-- ==== Sys2Proof/Machine/Async.lean ====
section
/-! DEFINITION. Async.lean: the data-movement instructions of the asynchronous slot AX (13 R277 to R286). A request joins
`engs` under the next number, with its promise, a TC that only its engine knows (13 R280, log 8). -/

namespace Sys2Proof.Machine

/-- The page an operand's tag and policy come from: scratch form has none (13 R278, 03 R43). -/
def isScratchForm (a : Word) : Bool := a.toNat / 2 ^ 56 == 0xF0
/-- The scratch address of the scratch form; bits [55:25] set make it neither form (13 R278). -/
def scratchForm (a : Word) : Option Nat :=
  if isScratchForm a && fld a.toNat 25 31 == 0 then some (a.toNat % 2 ^ 25) else none

/-- Accept a request of an engine for core c: its number, its promise, its sequence number (13 R280). -/
def State.addEng (s : State) (c : Nat) (k : EngK) (eng : Nat) (dst src : Word) (stack : Nat) : State :=
  let m := s.core c
  let ws := s.windowsOf m
  let st := if isScratchForm src then (0, false) else resolveIn ws m.ctag.toNat src.toNat
  let dt := if isScratchForm dst then (0, false) else resolveIn ws m.ctag.toNat dst.toNat
  let e : Eng := { k := k, eng := eng, core := c, rid := m.rid, seqno := m.pseq,
                   promise := (Config.promise s.nextId).toNat, dst := dst, src := src, srcTag := st.1, srcZero := st.2,
                   dstTag := dt.1, dstZero := dt.2, wins := ws, owner := m.ctag.toNat, iss := m.ic, broken := false, page := none, prog := 0, stack := stack }
  ({ s with engs := put s.engs s.nextId e, nextId := s.nextId + 1 }).setCore c { m with pseq := (m.pseq + 1) % 4096 }

/-- The promise of the request accepted next. -/
def State.nextPromise (s : State) : Word := Config.promise s.nextId

/-- Queue a copy, and its promise, readable 2 issue cycles on, for no latch (13 R280). A copy of 0 bytes is complete at issue
and leaves nothing to do (13 R278). -/
def State.copyOf (s : State) (sd : BitVec 6) (dst src : Word) (k : EngK) (eng bytes : Nat) : State :=
  let p := s.nextPromise
  let id := s.nextId
  let s := s.addEng s.cur k eng dst src 0
  let s := if bytes = 0 then { s with engs := del s.engs id } else s.owe (.copyComplete id)
  s.upMe (fun m => m.deliver 2 (destS sd false) none (vecOfWord p) 0)

/-- A free entry of the core's copy queue (13 R280). -/
def State.copyRoom (s : State) : Rd Unit := if 16 ≤ s.engsOf s.cur [0, 1, 2] then .error (.stall true) else .ok ()

/-- CPY (13 R277, R278). -/
def effCpy (sd s1 s2 s3 : BitVec 6) (s : State) : Except Stop State := do
  notOnNmv s
  let d ← s.rdS 57 s1.toNat
  let a ← s.rdS 58 s2.toNat
  let n ← s.rdS 59 s3.toNat
  s.copyRoom
  let len := n.toNat % 2 ^ 32
  .ok (s.copyOf sd d a (.copy 1 len 0 0 none) 0 len)

/-- The spill offset of a descriptor (13 R277): a multiple of 64 below 0x5FC0, the operand's bits [63:15] zero. -/
def descOffset (o : Word) : Rd Nat :=
  if o.toNat < 0x5FC0 ∧ o.toNat % 64 = 0 then .ok o.toNat else illop 0x703

/-- A descriptor's bytes in spill memory; poison consumed there rewinds (20 R379). -/
def State.descNat (s : State) (off n : Nat) : Nat := s.me.spill.nat off n
/-- See `State.descNat`. -/
def State.descCheck (s : State) (off : Nat) : Rd Unit :=
  if s.me.badSpill.contains (off / 128) then .error (.rewind 0) else .ok ()

/-- CPYS (13 R277 to R279). -/
def effCpys (sd s1 s2 s3 : BitVec 6) (s : State) : Except Stop State := do
  notOnNmv s
  let d ← s.rdS 57 s1.toNat
  let a ← s.rdS 58 s2.toNat
  let o ← s.rdS 59 s3.toNat
  let off ← descOffset o
  s.descCheck off
  let rows := s.descNat off 4
  let len := s.descNat (off + 4) 4
  let ctr : Word := BitVec.ofNat 64 (s.descNat (off + 0x18) 8)
  if rows = 0 ∨ 1048576 < rows ∨ len = 0 ∨ 16777216 < len ∨ ctr.toNat % 8 ≠ 0 then illop 0x703
  else do
    s.copyRoom
    .ok (s.copyOf sd d a (.copy rows len (BitVec.ofNat 64 (s.descNat (off + 8) 8)) (BitVec.ofNat 64 (s.descNat (off + 0x10) 8))
      (if ctr = 0 then none else some ctr)) 1 (rows * len))

/-- SLSET (13 R282): its fields are checked at issue; it acts at its stitch (20 R380). -/
def effSlset (s1 : BitVec 6) (slv : BitVec 3) (s : State) : Except Stop State := do
  notOnNmv s
  let o ← s.rdS 57 s1.toNat
  let off ← descOffset o
  s.descCheck off
  let ring := s.descNat (off + 0x10) 4
  let rstride := s.descNat (off + 0x14) 4
  let rowlen := s.descNat (off + 0x18) 4
  let slots := s.descNat (off + 0x1C) 2
  let total := s.descNat (off + 0x20) 4
  let first := s.descNat (off + 0x24) 2
  if ring % 128 ≠ 0 ∨ rstride % 128 ≠ 0 ∨ rstride < rowlen ∨ rowlen % 128 ≠ 0 ∨ rowlen < 128 ∨ 786432 < rowlen ∨ slots = 0
      ∨ 4096 < slots ∨ total = 0 ∨ slots < first then illop 0x703
  else
    let sl : Sleeve := { src := BitVec.ofNat 64 (s.descNat off 8), sstride := BitVec.ofNat 64 (s.descNat (off + 8) 8), ring := ring,
                         rstride := rstride, rowlen := rowlen, slots := slots, total := total, first := first, head := 0,
                         next := Nat.min first total, filled := [], fault := false, lost := [] }
    .ok (s.upMe (fun k => { k with stitchOp := some (.slset slv sl) }))

/-- Rows that a sleeve holds, filled or not (13 R283). -/
def Sleeve.held (x : Sleeve) : Nat := x.next - x.head

/-- SLADV (13 R283): checked at issue; it acts at its stitch. -/
def effSladv (sd s1 : BitVec 6) (slv : BitVec 3) (s : State) : Except Stop State := do
  notOnNmv s
  let o ← s.rdS 57 s1.toNat
  let n := o.toNat % 8192
  match look s.me.sleeves slv.toNat with
  | none => illop 0x702
  | some x =>
    if x.fault ∨ x.held < n then illop 0x702
    else .ok (s.upMe (fun k => { k with stitchOp := some (.sladv sd slv n) }))

/-- GTH (13 R284). -/
def effGth (sd s1 s2 s3 spt : BitVec 6) (s : State) : Except Stop State := do
  notOnNmv s
  let d ← s.rdS 57 s1.toNat
  let a ← s.rdS 58 s2.toNat
  let n ← s.rdS 59 s3.toNat
  if 16 ≤ s.engsOf s.cur [3] then .error (.stall true)
  else
    let p := s.nextPromise
    let id := s.nextId
    let s := (s.addEng s.cur (.gather spt.toNat (n.toNat % 2 ^ 32)) 3
      (BitVec.ofNat 64 (0xF0 * 2 ^ 56 + d.toNat % 2 ^ 25)) a 0).owe (.gatherRequest id)
    .ok (s.upMe (fun m => m.deliver 2 (destS sd false) none (vecOfWord p) 0))

/-- Whether a launch's rectangle covers the whole cluster of a core (13 R285). -/
def Launch.covers (l : Launch) (cl : Nat) : Bool := (clusterCores cl).all l.cores.contains

/-- The lowest slice named by a mask that must leave FIFO with entries pending (13 R285). -/
def Cluster.fifoBusy (k : Cluster) (mask : BitVec 32) (mode : SliceMode) : Option Nat :=
  (upFrom 0 32).find? (fun n => mask.getLsbD n && decide (mode ≠ .fifo) && decide ((k.slice n).mode = .fifo)
    && !(k.slice n).fifo.isEmpty)

/-- SLMODE (13 R285): checked at issue; it acts at its stitch. -/
def effSlmode (s1 : BitVec 6) (mode : SliceMode) (s : State) : Except Stop State := do
  notOnNmv s
  let m ← s.rdS 57 s1.toNat
  let mask : BitVec 32 := m.setWidth 32
  let cl := coreCluster s.cur
  if (match s.me.rid.bind (look s.launches) with | some l => l.covers cl | none => false) then
    match (s.cluster cl).fifoBusy mask mode with
    | some n => trapD .fifobusy n
    | none => .ok (s.upMe (fun k => { k with stitchOp := some (.slmode mask mode s.tc) }))
  else illop 0x705

/-- CPY, issued. -/
def execCpy (sd s1 s2 s3 : BitVec 6) (s : State) : Host.Outcome State Fault Refusal := runSlot (effCpy sd s1 s2 s3 s) s
/-- CPYS, issued. -/
def execCpys (sd s1 s2 s3 : BitVec 6) (s : State) : Host.Outcome State Fault Refusal := runSlot (effCpys sd s1 s2 s3 s) s
/-- SLSET, issued. -/
def execSlset (s1 : BitVec 6) (slv : BitVec 3) (s : State) : Host.Outcome State Fault Refusal := runSlot (effSlset s1 slv s) s
/-- SLADV, issued. -/
def execSladv (sd s1 : BitVec 6) (slv : BitVec 3) (s : State) : Host.Outcome State Fault Refusal := runSlot (effSladv sd s1 slv s) s
/-- GTH, issued. -/
def execGth (sd s1 s2 s3 spt : BitVec 6) (s : State) : Host.Outcome State Fault Refusal := runSlot (effGth sd s1 s2 s3 spt s) s
/-- SLMODE, issued. -/
def execSlmode (s1 : BitVec 6) (mode : SliceMode) (s : State) : Host.Outcome State Fault Refusal := runSlot (effSlmode s1 mode s) s

end Sys2Proof.Machine
end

________________________

REQUIREMENT
In the data above, start at the line that has "def State.addEng (s", stop after the line that has "R277, R278). -/", and print every line in between exactly as it stands.

RESPONSE TO THE EXERCISE
def State.addEng (s : State) (c : Nat) (k : EngK) (eng : Nat) (dst src : Word) (stack : Nat) : State :=
  let m := s.core c
  let ws := s.windowsOf m
  let st := if isScratchForm src then (0, false) else resolveIn ws m.ctag.toNat src.toNat
  let dt := if isScratchForm dst then (0, false) else resolveIn ws m.ctag.toNat dst.toNat
  let e : Eng := { k := k, eng := eng, core := c, rid := m.rid, seqno := m.pseq,
                   promise := (Config.promise s.nextId).toNat, dst := dst, src := src, srcTag := st.1, srcZero := st.2,
                   dstTag := dt.1, dstZero := dt.2, wins := ws, owner := m.ctag.toNat, iss := m.ic, broken := false, page := none, prog := 0, stack := stack }
  ({ s with engs := put s.engs s.nextId e, nextId := s.nextId + 1 }).setCore c { m with pseq := (m.pseq + 1) % 4096 }

/-- The promise of the request accepted next. -/
def State.nextPromise (s : State) : Word := Config.promise s.nextId

/-- Queue a copy, and its promise, readable 2 issue cycles on, for no latch (13 R280). A copy of 0 bytes is complete at issue
and leaves nothing to do (13 R278). -/
def State.copyOf (s : State) (sd : BitVec 6) (dst src : Word) (k : EngK) (eng bytes : Nat) : State :=
  let p := s.nextPromise
  let id := s.nextId
  let s := s.addEng s.cur k eng dst src 0
  let s := if bytes = 0 then { s with engs := del s.engs id } else s.owe (.copyComplete id)
  s.upMe (fun m => m.deliver 2 (destS sd false) none (vecOfWord p) 0)

/-- A free entry of the core's copy queue (13 R280). -/
def State.copyRoom (s : State) : Rd Unit := if 16 ≤ s.engsOf s.cur [0, 1, 2] then .error (.stall true) else .ok ()

/-- CPY (13 R277, R278). -/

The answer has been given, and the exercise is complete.